The original edition of None Dare Call It Treason came out in 1964 and, without benefit of a prestige publisher or reviews, sold something on the order of seven million copies. Arguing that the United States had been betrayed by its elite, it is a classic in what Hannah Arendt has called "backstairs political literature." Surprisingly for the genre, it did not contain the usual virulent animosity toward Catholics, Jews, and the like; rather, it blamed communist sympathizers.
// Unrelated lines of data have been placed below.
-- ==== Sys2Proof/Syntax.lean ====
section
/-!
DEFINITION. Syntax.lean: the commands of the KX-8112 model, one constructor for each row of spec/opcode_table.json, in the
table's order. An instruction row names the core that executes the instruction (Exec: bench, core, guard) and its
operand fields as the catalogue gives them; every other row names its bench and what the occurrence carries.
-/

namespace Sys2Proof

open Sys2Proof.Machine
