-- ==== Sys2Proof/Machine/StateVault.lean ====
section
/-!
DEFINITION. Machine/StateVault.lean: the state of a bench's key vault, its ceremony and its BBRAM partition (R415 to R417,
R437 to R445, R457).
-/

namespace Sys2Proof.Machine

/-- A vault slot (R415): its state word and its 128 bytes of storage; an erased slot holds no bytes. -/
structure Slot where
  gen : Half
  occ : Bool
  ext : Bool
  pin : Bool
  retired : Bool
  run : BitVec 4
  cls : Byte
  data : List Byte
  /-- When the slot was last validated or returned, in the vault's own count of uses (R433). -/
  used : Nat
  deriving DecidableEq, Repr

/-- An open ceremony (R439 to R442). -/
structure Ceremony where
  nonce : List Byte
  check : Option (List Byte)
  xPriv : List Byte
  kemSeed : List Byte
  /-- Bench time in microseconds elapsed at CER_OPEN. -/
  since : Nat
  /-- Accepted shares: custodian index, share index, share. -/
  shares : List (Nat × Nat × List Byte)
  deriving DecidableEq, Repr

/-- A VAULT.CMD command in progress (R458): its OP, ARG and ORIGIN. -/
structure VaultCmd where
  op : BitVec 4
  arg : Word
  origin : Word
  deriving DecidableEq, Repr

/-- The key vault. -/
structure Vault where
  slots : Table Slot
  uses : Nat
  ctrl : BitVec 2
  lock : Bool
  /-- The single write of VAULT.LOCK has counted (R9). -/
  lockWritten : Bool
  cmd : Option VaultCmd
  arg : Word
  result : Byte
  seq : Byte
  evictions : Word
  info : Vector Word 9
  zeroised : Bool
  /-- BBRAM partition (R437): CURRENT, PREVIOUS and the epoch copy. -/
  current : Option (List Byte)
  previous : Option (List Byte)
  bbEpoch : BitVec 7
  ceremony : Option Ceremony
  deriving DecidableEq, Repr

/-- A custodian of the ceremony profile: SHA-384 digests of the two public keys (R439). -/
structure Custodian where
  ecdsa : List Byte
  mldsa : List Byte
  deriving DecidableEq, Repr

/-- The ceremony profile of the configuration image: quorum, timeout in seconds, custodians. -/
structure Profile where
  quorum : Nat
  timeout : Nat
  custodians : List Custodian
  deriving DecidableEq, Repr

end Sys2Proof.Machine
end

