def Ring.entries (r : Ring) : Nat := 8 * 2 ^ r.depth.toNat
/-- Descriptors of a ring in flight. -/
def Eng.inFlight (e : Eng) (r : Fin 4) : Nat :=
  match e.job with
  | some j => if j.ring = some r then 1 else 0
  | none => 0
/-- Completion entries that software has not consumed (R466). -/
def Eng.unread (e : Eng) (r : Fin 4) : Nat := e.rings[r].outstanding - e.rings[r].subs.length - e.inFlight r

/-! ## Completion entries (R467, R469, R476) -/

/-- What a completion entry carries besides COOKIE and PHASE. -/
structure Entry where
  status : Nat
  detail : Nat
  opnd : Nat
  token : Option Nat
  prev : Bool
  progress : Nat
  result : Nat

def entryBytes (e : Entry) (cookie : List Byte) (phase : Bool) : List Byte :=
  let w := e.token.getD 0 + e.opnd % 4 * 2 ^ 8 + (if e.token.isSome then 2 ^ 10 else 0) + (if e.prev then 2 ^ 11 else 0)
    + (if phase then 2 ^ 12 else 0)
  (padTo 4 cookie).take 4 ++ [BitVec.ofNat 8 e.status, BitVec.ofNat 8 e.detail] ++ leBytes 2 w ++ leBytes 4 e.progress
    ++ leBytes 4 e.result

/-- A job's completion counts in ENG.DONE, and in NOTOK where its status is not OK (R470). -/
def Bench.countDone (B : Bench) (u : UnitNo) (status : Nat) : Bench :=
  B.modEng u fun e => { e with
    done := if e.done = 0xFFFFFFFF then e.done else e.done + 1
    notOk := if status = 0 then e.notOk else sat16 e.notOk }

/-- Write a completion entry to a ring, for the strand with the ORIGIN that submitted the job (R17), and raise its event. -/
def Bench.postEntry (B : Bench) (u : UnitNo) (r : Fin 4) (org : Word) (cookie : List Byte) (e : Entry) : Bench :=
  let g := B.ring u r
  let B := B.unitWrite (unitMid u.val) org (g.base.toNat + 16 * g.head) (entryBytes e cookie g.phase)
  let h := (g.head + 1) % g.entries
  let B := B.setRing u r { g with head := h, phase := if h = 0 then !g.phase else g.phase }
  (B.countDone u e.status).raise (unitEvents u.val + r.val)

def cookieOf (desc : List Byte) : List Byte := (desc.drop 12).take 4

/-! ## What a message unit's job leaves when it ends (R559, R560, R563, R568) -/

/-- The pattern set ACTIVE now. -/
def Pat.active (p : Pat) : PatSet := if p.bank then p.bank1 else p.bank0

/-- A stream belongs to the task that submitted its job, or to the bank where it holds none (R556). One owner has at most one on
each unit. -/
def MsgStream.owner (t : MsgStream) (core : CoreNo) (bank : BankNo) (task : Option Nat) : Bool :=
  t.task == task && (task.isSome || (t.core == core && t.bank == bank))

/-- The stream is the one that a submission opened. -/
def MsgStream.of (t : MsgStream) (u r : Nat) (s : Sub) : Bool :=
  t.unit == u && t.ring == r && t.pos == s.seq && t.owner s.core s.bank s.task

/-- The stream of a job that completed: open until everything is popped, or failed. -/
def Bench.streamEnd (B : Bench) (u : UnitNo) (r : Fin 4) (s : Sub) (ok : Bool) : Bench :=
  { B with streams := B.streams.map fun t =>
      if t.of u.val r.val s && (t.phase == .waiting || t.phase == .begun) then
        { t with phase := if ok then .done else .failed }
      else t }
Nor did it unambiguously point to a plan: "Is there a conspiratorial plan to destroy the United States into which foreign add, planned inflation, distortion of treaty-making powers and disarmament all fit?" Stormer went no further than to resort to a metaphor about the pieces all fitting, whether planned by communists or not.
Twenty-six (not twenty-five) years later, Stormer has reprinted his original text and added an equally long update. This time, he is even more reticent. "Could some of those who make the tragic decisions and implement the wrong programs consistently be Communists? . . . We don't know and we can't know." He points to the Council on Foreign Relations and other institutions as "conspiracies" (in quotes) but denies that their members "could be knowing collaborators in a gigantic conspiracy." To the extent that he espies a plot, it results not from machinations in Moscow but a "conspiracy of shared values."
In brief, the man who may be the most popular U.S. backstairs author of all time is signaling that ours is not an age for American credibility in grand conspiracy theories.